Pero el capital, como si fuera un jovencito con apego ansioso, no deja de buscar pareja entre las evitativas tecnológicas y lo que estamos viendo en los últimos años es el último episodio de esta situationship.
Primero, durante los confinamientos, el tiempo que la gente pasaba en Internet se disparó. Varias plataformas tuvieron beneficios récord y algunos inversores quisieron ver en esto otra posibilidad de forrarse.
Más tarde, cuando el uso de Internet volvió, más o menos, a la normalidad, empezó a circular la idea de que algunos materiales y, sobre todo, la capacidad técnica para fabricar determinados tipos de chip, estaban en manos de una única compañía: NVIDIA. Tal fue la fiebre que el congreso de EEUU aprobó una ley específica, llamada “CHIP”, para garantizar la fabricación nacional de estos dispositivos.
Por último, cuando ChatGPT irrumpió en la opinión pública con esa cualidad cuasi-mágica para hablar como una persona, se produjo el más descomunal de todos los hypes. Más asombrados que Aureliano Buendía el día que su padre le llevó a conocer el hielo, los opinadores comenzaron a pronosticar el fin del mundo tal y como lo conocemos. Seis meses después (¡6!) Goldman Sachs anunciaba que esta tecnología haría desaparecer uno de cada cuatro empleos. ¡Imaginaos el impacto sobre la productividad! Los inversores, frotándose las manos, se disponían a invertir más de un billón de dólares.
A hombros de estos relatos, los 7 magníficos de la bolsa americana han visto multiplicar su valor bursátil en menos de cuatro años -Microsoft (x3), Apple (x4), Amazon (x2), Meta/Facebook (x3), NVIDIA (x20), Tesla (x9) y Alphabet/Google (x3)- acumulan billones de dólares en expectativas no realizadas sobre su rentabilidad.
Claro que nadie, por más Goldman Sachs que sea, tiene la capacidad de predecir qué va a ocurrir con una tecnología. Así que hace unas semanas dio comienzo el baile. La cotización de NVIDIA empezó a dar señales de agotamiento porque resultó que no había tanta escasez de chips. Goldman Sachs publicó una nota titulada “demasiado gasto, poco retorno” alertando a los inversores sobre la falta de beneficios de las inmensas cantidades que estas compañías pretendían invertir. Varios periódicos se hicieron eco de la idea de que todo lo que se había dicho de la IA era un hype y todo el mundo empezó a ponerse nervioso… y a vender acciones.
¿Qué está motivando estos aparentes fracasos? Lo que está ocurriendo es que la tecnología, aunque sigue transformando la sociedad, ya no produce nuevos modelos de negocio. Muchas tecnología triunfan y producen un cambio social -como pasó con Twitter, con Tiktok, o con ChatGPT- pero no siempre tienen un modelo de negocio asociado que produzca tanto dinero como valor generan. Desde luego no tantísimo dinero como quiere el capital como retribución.

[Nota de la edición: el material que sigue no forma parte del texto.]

-- ==== Sys2Proof/Laws/ViaTat.lean ====
section
/-! SUPPORT. What each operation of Machine/Tat.lean can do to the state (see Laws/Via.lean). -/

namespace Sys2Proof.Machine

set_option linter.unusedTactic false
set_option linter.unreachableTactic false
set_option linter.unusedSimpArgs false
set_option linter.unusedVariables false

set_option Elab.async false

theorem State.updTat_via (s : State) (i : Nat) (f : TatEntry → TatEntry) : Via 2251799813685248 s (State.updTat s i f) := by
  unfold State.updTat
  repeat' first
    | with_reducible exact Via.refl _
    | with_reducible assumption
    | decide +kernel
    | (intro x; refine Via.cutLet (m := 2251799813685248) (s := s) (t := x) ?_ ?_)
    | (refine fun hx => ?_; clear_value x)
    | intro x
    | split
    | (dsimp only [x]; split)
    | (dsimp +zetaDelta only; split)
    | with_reducible apply Via.set_tat
    | (dsimp only)

theorem State.tatShow_via (s : State) : Via 65536 s (State.tatShow s) := by
  unfold State.tatShow
  repeat' first
    | with_reducible exact Via.refl _
    | with_reducible assumption
    | decide +kernel
    | (intro x; refine Via.cutLet (m := 65536) (s := s) (t := x) ?_ ?_)
    | (refine fun hx => ?_; clear_value x)
    | intro x
    | lift_lets
    | with_reducible apply Via.setFld
    | (with_reducible refine Via.each _ _ (fun s _ => ?_) ?_)
    | split
    | (dsimp only [x]; split)
    | (dsimp +zetaDelta only; split)
    | (dsimp only)

theorem State.tatRefresh_via (s : State) : Via 607232 s (State.tatRefresh s) := by
  unfold State.tatRefresh
  repeat' first
    | with_reducible exact Via.refl _
    | with_reducible assumption
    | decide +kernel
    | (intro x; refine Via.cutLet (m := 607232) (s := s) (t := x) ?_ ?_)
    | (refine fun hx => ?_; clear_value x)
    | intro x
    | lift_lets
    | with_reducible apply Via.setFld
    | with_reducible apply Via.put
    | with_reducible apply Via.then (State.resvRefresh_via ..)
    | with_reducible apply Via.then (State.govRefresh_via ..)
    | with_reducible apply Via.then (State.tatShow_via ..)
    | (dsimp +zetaDelta only []; split <;> decide +kernel)
    | (split <;> decide +kernel)
    | split
    | (dsimp only [x]; split)
    | (dsimp +zetaDelta only; split)
    | (dsimp only)

theorem State.logAction_via (s : State) (i outcome reason : Nat) (ports last : Nat) : Via 288230376160100352 s (State.logAction s i outcome reason ports last) := by
  unfold State.logAction
  repeat' first
    | with_reducible exact Via.refl _
    | with_reducible assumption
    | decide +kernel
    | (intro x; refine Via.cutLet (m := 288230376160100352) (s := s) (t := x) ?_ ?_)
    | (refine fun hx => ?_; clear_value x)
    | intro x
    | lift_lets
    | with_reducible apply Via.then (State.logRec_via ..)
    | split
    | (dsimp only [x]; split)
    | (dsimp +zetaDelta only; split)
    | (dsimp only)

theorem State.tatErase_via (s : State) (i : Nat) : Via 2251799814292480 s (State.tatErase s i) := by
  unfold State.tatErase
  repeat' first
    | with_reducible exact Via.refl _
    | with_reducible assumption
    | decide +kernel
    | (intro x; refine Via.cutLet (m := 2251799814292480) (s := s) (t := x) ?_ ?_)
    | (refine fun hx => ?_; clear_value x)
    | intro x
    | with_reducible apply Via.put
    | with_reducible apply Via.then (State.tatRefresh_via ..)
    | split
    | (dsimp only [x]; split)
    | (dsimp +zetaDelta only; split)
    | with_reducible apply Via.set_tat
    | (dsimp only)

theorem State.tatResult_via (s : State) (r i : Nat) : Via 589824 s (State.tatResult s r i) := by
  unfold State.tatResult
  repeat' first
    | with_reducible exact Via.refl _
    | with_reducible assumption
    | decide +kernel
    | (intro x; refine Via.cutLet (m := 589824) (s := s) (t := x) ?_ ?_)
    | (refine fun hx => ?_; clear_value x)
    | intro x
    | with_reducible apply Via.setFld
    | with_reducible apply Via.then (State.irq_via ..)
    | split
    | (dsimp only [x]; split)
    | (dsimp +zetaDelta only; split)
    | (dsimp only)

theorem State.tatAdd_via (s : State) (words : List Nat) (channel : Option Nat) : Via 6755399441662976 s (State.tatAdd s words channel) := by
  unfold State.tatAdd
  repeat' first
    | with_reducible exact Via.refl _
    | with_reducible assumption
    | decide +kernel
    | (intro g; refine Via.cutFun (m := 6755399441662976) (g := g) (fun s => ?_) ?_; on_goal 1 => dsimp only [g])
    | (intro g; refine Via.cutFunTwo (m := 6755399441662976) (g := g) (fun s _ => ?_) ?_; on_goal 1 => dsimp only [g])
    | (refine fun hg => ?_; clear_value g)
    | (refine Via.trans ?_ (hg ..))
    | (intro x; refine Via.cutLet (m := 6755399441662976) (s := s) (t := x) ?_ ?_)
    | (refine fun hx => ?_; clear_value x)
    | intro x
    | lift_lets
    | with_reducible apply Via.put
    | with_reducible apply Via.incr
    | with_reducible apply Via.ite
    | with_reducible apply Via.then (State.tatRefresh_via ..)
    | with_reducible apply Via.then (State.tatResult_via ..)
    | (dsimp +zetaDelta only []; split <;> decide +kernel)
    | (split <;> decide +kernel)
    | split
    | (dsimp only [x]; split)
    | (dsimp +zetaDelta only; split)
    | with_reducible apply Via.set_tat_tatOrder
    | with_reducible apply Via.set_tat
    | with_reducible apply Via.set_tatOrder
    | (dsimp only)

theorem State.tatBegin_via (s : State) (add : Bool) : Via 1152921504606912512 s (State.tatBegin s add) := by
  unfold State.tatBegin
  repeat' first
    | with_reducible exact Via.refl _
    | with_reducible assumption
    | decide +kernel
    | (intro x; refine Via.cutLet (m := 1152921504606912512) (s := s) (t := x) ?_ ?_)
    | (refine fun hx => ?_; clear_value x)
    | intro x
    | with_reducible apply Via.put
    | with_reducible apply Via.add
    | split
    | (dsimp only [x]; split)
    | (dsimp +zetaDelta only; split)
    | with_reducible apply Via.set_tatOps
    | (dsimp only)

theorem State.tatDone_via (s : State) (add : Bool) : Via 1152921504606912512 s (State.tatDone s add) := by
  unfold State.tatDone
  repeat' first
    | with_reducible exact Via.refl _
    | with_reducible assumption
    | decide +kernel
    | (intro x; refine Via.cutLet (m := 1152921504606912512) (s := s) (t := x) ?_ ?_)
    | (refine fun hx => ?_; clear_value x)
    | intro x
    | lift_lets
    | with_reducible apply Via.put
    | with_reducible apply Via.add
    | split
    | (dsimp only [x]; split)
    | (dsimp +zetaDelta only; split)
    | with_reducible apply Via.set_tatOps
    | (dsimp only)

theorem execTatAdd_via (s : State) : ∃ t, execTatAdd s = .next t ∧ Via 1159676904048509952 s t := by
  refine ⟨_, rfl, ?_⟩
  repeat' first
    | with_reducible exact Via.refl _
    | with_reducible assumption
    | decide +kernel
    | (intro x; refine Via.cutLet (m := 1159676904048509952) (s := s) (t := x) ?_ ?_)
    | (refine fun hx => ?_; clear_value x)
    | intro x
    | with_reducible apply Via.then (State.tatDone_via ..)
    | with_reducible apply Via.then (State.tatAdd_via ..)
    | split
    | (dsimp only [x]; split)
    | (dsimp +zetaDelta only; split)
    | (dsimp only)

theorem State.tatCancel_via (s : State) (i : Nat) : Via 290482175974392832 s (State.tatCancel s i) := by
  unfold State.tatCancel
  repeat' first
    | with_reducible exact Via.refl _
    | with_reducible assumption
    | decide +kernel
    | (intro x; refine Via.cutLet (m := 290482175974392832) (s := s) (t := x) ?_ ?_)
    | (refine fun hx => ?_; clear_value x)
    | intro x
    | lift_lets
    | with_reducible apply Via.incr
    | with_reducible apply Via.ite
    | with_reducible apply Via.then (State.logAction_via ..)
    | with_reducible apply Via.then (State.tatResult_via ..)
    | with_reducible apply Via.then (State.tatErase_via ..)
    | split
    | (dsimp only [x]; split)
    | (dsimp +zetaDelta only; split)
    | (dsimp only)

theorem execTatCancel_via (s : State) : ∃ t, execTatCancel s = .next t ∧ Via 1443403680581239808 s t := by
  refine ⟨_, rfl, ?_⟩
  repeat' first
    | with_reducible exact Via.refl _
    | with_reducible assumption
    | decide +kernel
    | (intro x; refine Via.cutLet (m := 1443403680581239808) (s := s) (t := x) ?_ ?_)
    | (refine fun hx => ?_; clear_value x)
    | intro x
    | with_reducible apply Via.then (State.tatCancel_via ..)
    | with_reducible apply Via.then (State.tatDone_via ..)
    | split
    | (dsimp only [x]; split)
    | (dsimp +zetaDelta only; split)
    | (dsimp only)

theorem State.tatDiscard_via (s : State) : Via 290482175974392832 s (State.tatDiscard s) := by
  unfold State.tatDiscard
  repeat' first
    | with_reducible exact Via.refl _
    | with_reducible assumption
    | decide +kernel
    | (intro x; refine Via.cutLet (m := 290482175974392832) (s := s) (t := x) ?_ ?_)
    | (refine fun hx => ?_; clear_value x)
    | intro x
    | with_reducible apply Via.then (State.logAction_via ..)
    | with_reducible apply Via.then (State.tatErase_via ..)
    | (with_reducible refine Via.each _ _ (fun s _ => ?_) ?_)
    | split
    | (dsimp only [x]; split)
    | (dsimp +zetaDelta only; split)
    | (dsimp only)

theorem execTatQueueLoad_via (s : State) : ∃ t, execTatQueueLoad s = .next t ∧ Via 2251799813685248 s t := by
  refine ⟨_, rfl, ?_⟩
  refine Via.foldlFst _ _ _ (fun p _ => ?_) (.refl _)
  split
  · exact Via.then (State.updTat_via ..) (by decide +kernel) (.refl _)
  · exact .refl _

theorem State.stageSel_via (s : State) (p : Nat) (b : Bool) : Via 268435456 s (State.stageSel s p b) := by
  unfold State.stageSel
  repeat' first
    | with_reducible exact Via.refl _
    | with_reducible assumption
    | decide +kernel
    | (intro x; refine Via.cutLet (m := 268435456) (s := s) (t := x) ?_ ?_)
    | (refine fun hx => ?_; clear_value x)
    | intro x
    | split
    | (dsimp only [x]; split)
    | (dsimp +zetaDelta only; split)
    | with_reducible apply Via.set_staged
    | (dsimp only)

theorem State.suppress_via (s : State) (w : List Nat) (p : Nat) : Via 288230376429125696 s (State.suppress s w p) := by
  unfold State.suppress
  repeat' first
    | with_reducible exact Via.refl _
    | with_reducible assumption
    | decide +kernel
    | (intro x; refine Via.cutLet (m := 288230376429125696) (s := s) (t := x) ?_ ?_)
    | (refine fun hx => ?_; clear_value x)
    | intro x
    | lift_lets
    | with_reducible apply Via.incr
    | with_reducible apply Via.ite
    | with_reducible apply Via.then (State.glitchSuppressed_via ..)
    | with_reducible apply Via.then (State.migRefused_via ..)
    | with_reducible apply Via.then (State.stageSel_via ..)
    | (dsimp +zetaDelta only []; split <;> decide +kernel)
    | (split <;> decide +kernel)
    | split
    | (dsimp only [x]; split)
    | (dsimp +zetaDelta only; split)
    | (dsimp only)

theorem State.giveCredit_via (s : State) (i p : Nat) : Via 35184372088832 s (State.giveCredit s i p) := by
  unfold State.giveCredit
  repeat' first
    | with_reducible exact Via.refl _
    | with_reducible assumption
    | decide +kernel
    | (intro x; refine Via.cutLet (m := 35184372088832) (s := s) (t := x) ?_ ?_)
    | (refine fun hx => ?_; clear_value x)
    | intro x
    | with_reducible apply Via.then (State.updGov_via ..)
    | (dsimp +zetaDelta only []; split <;> decide +kernel)
    | (split <;> decide +kernel)
    | split
    | (dsimp only [x]; split)
    | (dsimp +zetaDelta only; split)
    | (dsimp only)

theorem State.paid_via {m : Nat} {s t : State} (p : Nat) (f : State → State) (hm : Nat.land 35184372696064 m = 35184372696064)
    (hf : ∀ s, Via m s (f s)) (d : Via m s t) : Via m s (t.paid p f) := by
  unfold State.paid
  exact Via.then (State.govRefresh_via ..) (testMono (by decide +kernel) hm)
    (Via.then (State.spendCredit_via ..) (testMono (by decide +kernel) hm) (d.trans (hf _)))

theorem State.actNow_via (s : State) (i p : Nat) : Via 299832354439516128 s (State.actNow s i p) := by
  unfold State.actNow
  repeat' first
    | with_reducible exact Via.refl _
    | with_reducible assumption
    | decide +kernel
    | (intro x; refine Via.cutLet (m := 299832354439516128) (s := s) (t := x) ?_ ?_)
    | (refine fun hx => ?_; clear_value x)
    | intro x
    | lift_lets
    | with_reducible apply Via.setFld
    | with_reducible apply Via.incr
    | with_reducible apply Via.ite
    | with_reducible apply Via.then (State.glitchStart_via ..)
    | with_reducible apply Via.then (State.giveCredit_via ..)
    | with_reducible apply Via.then (State.rpEvaluate_via ..)
    | with_reducible apply Via.then (State.govRefresh_via ..)
    | with_reducible apply Via.then (State.logAction_via ..)
    | with_reducible apply Via.then (State.voffWrite_via ..)
    | with_reducible apply Via.then (State.offerSent_via ..)
    | with_reducible apply Via.then (State.migStart_via ..)
    | with_reducible apply Via.then (State.stageSel_via ..)
    | with_reducible apply Via.then (State.isolate_via ..)
    | with_reducible apply Via.then (State.setCcen_via ..)
    | with_reducible apply Via.then (State.updPwr_via ..)
    | with_reducible apply Via.then (State.updPd_via ..)
    | with_reducible apply Via.then (State.hush_via ..)
    | (with_reducible refine State.paid_via _ _ (by decide +kernel) (fun s => ?_) ?_ <;> beta_reduce)
    | with_reducible apply Via.then (pdSettle_via ..)
    | (dsimp +zetaDelta only []; split <;> decide +kernel)
    | (split <;> decide +kernel)
    | split
    | (dsimp only [x]; split)
    | (dsimp +zetaDelta only; split)
    | (dsimp only)

theorem State.actOn_via (s : State) (i p : Nat) : Via 299832354439516128 s (State.actOn s i p) := by
  unfold State.actOn
  repeat' first
    | with_reducible exact Via.refl _
    | with_reducible assumption
    | decide +kernel
    | (intro x; refine Via.cutLet (m := 299832354439516128) (s := s) (t := x) ?_ ?_)
    | (refine fun hx => ?_; clear_value x)
    | intro x
    | lift_lets
    | with_reducible apply Via.ite
    | with_reducible apply Via.then (State.actNow_via ..)
    | with_reducible apply Via.then (State.updTat_via ..)
    | split
    | (dsimp only [x]; split)
    | (dsimp +zetaDelta only; split)
    | (dsimp only)
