theorem execFcInjEvent_via (id : Nat) (coincides : Bool) (s : State) : ∃ t, execFcInjEvent id coincides s = .next t ∧ Via 2305843009213693951 s t := by
  refine ⟨_, rfl, ?_⟩
  repeat' first
    | with_reducible exact Via.refl _
    | with_reducible assumption
    | decide +kernel
    | (intro x; refine Via.cutLet (m := 2305843009213693951) (s := s) (t := x) ?_ ?_)
    | (refine fun hx => ?_; clear_value x)
    | intro x
    | with_reducible apply Via.then (State.fcInjectEvent_via ..)
    | split
    | (dsimp only [x]; split)
    | (dsimp +zetaDelta only; split)
    | (dsimp only)

theorem State.fcInjectWire_via (s : State) (id : Nat) : Via 2305843009213693951 s (State.fcInjectWire s id) := by
  unfold State.fcInjectWire
  repeat' first
    | with_reducible exact Via.refl _
    | with_reducible assumption
    | decide +kernel
    | (intro x; refine Via.cutLet (m := 2305843009213693951) (s := s) (t := x) ?_ ?_)
    | (refine fun hx => ?_; clear_value x)
    | intro x
    | lift_lets
    | with_reducible apply Via.incr
    | with_reducible apply Via.ite
    | with_reducible apply Via.then (State.fcInjected_via ..)
    | with_reducible apply Via.then (State.wireFault_via ..)
    | with_reducible apply Via.then (State.fcResult_via ..)
    | with_reducible apply Via.then (State.updFc_via ..)
    | split
    | (dsimp only [x]; split)
    | (dsimp +zetaDelta only; split)
    | (dsimp only)

theorem execFcInjWire_via (id : Nat) (s : State) : ∃ t, execFcInjWire id s = .next t ∧ Via 2305843009213693951 s t := by
  refine ⟨_, rfl, ?_⟩
  repeat' first
    | with_reducible exact Via.refl _
    | with_reducible assumption
    | decide +kernel
    | (intro x; refine Via.cutLet (m := 2305843009213693951) (s := s) (t := x) ?_ ?_)
    | (refine fun hx => ?_; clear_value x)
    | intro x
    | with_reducible apply Via.then (State.fcInjectWire_via ..)
    | split
    | (dsimp only [x]; split)
    | (dsimp +zetaDelta only; split)
    | (dsimp only)

theorem State.fcSelftest_via (s : State) : Via 4194304 s (State.fcSelftest s) := by
  unfold State.fcSelftest
  repeat' first
    | with_reducible exact Via.refl _
    | with_reducible assumption
    | decide +kernel
    | (intro x; refine Via.cutLet (m := 4194304) (s := s) (t := x) ?_ ?_)
    | (refine fun hx => ?_; clear_value x)
    | intro x
    | with_reducible apply Via.setFld
    | with_reducible apply Via.put
    | with_reducible apply Via.ite
    | split
    | (dsimp only [x]; split)
    | (dsimp +zetaDelta only; split)
    | (dsimp only)

theorem execFcSelftestGo_via (s : State) : ∃ t, execFcSelftestGo s = .next t ∧ Via 4194304 s t := by
  refine ⟨_, rfl, ?_⟩
  repeat' first
    | with_reducible exact Via.refl _
    | with_reducible assumption
    | decide +kernel
    | (intro x; refine Via.cutLet (m := 4194304) (s := s) (t := x) ?_ ?_)
    | (refine fun hx => ?_; clear_value x)
    | intro x
    | with_reducible apply Via.then (State.fcSelftest_via ..)
    | split
    | (dsimp only [x]; split)
    | (dsimp +zetaDelta only; split)
    | (dsimp only)

theorem execFcSelftestEnd_via (failed : List Nat) (s : State) : ∃ t, execFcSelftestEnd failed s = .next t ∧ Via 144115188080050176 s t := by
  refine ⟨_, rfl, ?_⟩
  repeat' first
    | with_reducible exact Via.refl _
    | with_reducible assumption
    | decide +kernel
    | (intro x; refine Via.cutLet (m := 144115188080050176) (s := s) (t := x) ?_ ?_)
    | (refine fun hx => ?_; clear_value x)
    | intro x
    | lift_lets
    | with_reducible apply Via.setFld
    | with_reducible apply Via.put
    | with_reducible apply Via.add
    | with_reducible apply Via.ite
    | with_reducible apply Via.then (State.raise_via ..)
    | (dsimp +zetaDelta only []; split <;> decide +kernel)
    | (split <;> decide +kernel)
    | split
    | (dsimp only [x]; split)
    | (dsimp +zetaDelta only; split)
    | (dsimp only)

theorem execLogRecordWrite_via (s : State) : ∃ t, execLogRecordWrite s = .next t ∧ Via 288230376294842368 s t := by
  refine ⟨_, rfl, ?_⟩
  repeat' first
    | with_reducible exact Via.refl _
    | with_reducible assumption
    | decide +kernel
    | (intro x; refine Via.cutLet (m := 288230376294842368) (s := s) (t := x) ?_ ?_)
    | (refine fun hx => ?_; clear_value x)
    | intro x
    | with_reducible apply Via.then (State.logWrite_via ..)
    | split
    | (dsimp only [x]; split)
    | (dsimp +zetaDelta only; split)
    | (dsimp only)

theorem execLogSubmit_via (s : State) : ∃ t, execLogSubmit s = .next t ∧ Via 288230376160100352 s t := by
  refine ⟨_, rfl, ?_⟩
  repeat' first
    | with_reducible exact Via.refl _
    | with_reducible assumption
    | decide +kernel
    | (intro x; refine Via.cutLet (m := 288230376160100352) (s := s) (t := x) ?_ ?_)
    | (refine fun hx => ?_; clear_value x)
    | intro x
    | with_reducible apply Via.then (State.logSubGo_via ..)
    | split
    | (dsimp only [x]; split)
    | (dsimp +zetaDelta only; split)
    | (dsimp only)

theorem execSramUncorrectable_via (a : Nat) (s : State) : ∃ t, execSramUncorrectable a s = .next t ∧ Via 144115188076380160 s t := by
  refine ⟨_, rfl, ?_⟩
  repeat' first
    | with_reducible exact Via.refl _
    | with_reducible assumption
    | decide +kernel
    | (intro x; refine Via.cutLet (m := 144115188076380160) (s := s) (t := x) ?_ ?_)
    | (refine fun hx => ?_; clear_value x)
    | intro x
    | with_reducible apply Via.ite
    | with_reducible apply Via.then (State.raise_via ..)
    | with_reducible apply Via.then (State.irq_via ..)
    | split
    | (dsimp only [x]; split)
    | (dsimp +zetaDelta only; split)
    | (dsimp only)

end Sys2Proof.Machine
end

Pero si tu lugar en el mundo no es el de un inversor capitalista, igual todo esto no es una mala noticia. Igual un mundo en el que el capital ya no es tan necesario no sería un mal mundo. Igual hasta se podría igualar el tablero. Claro que harían falta grandes dosis de creatividad y recuperar nuestra capacidad de asombro, aunque solo fuera para imaginarlo.
También para eso sirven los veranos.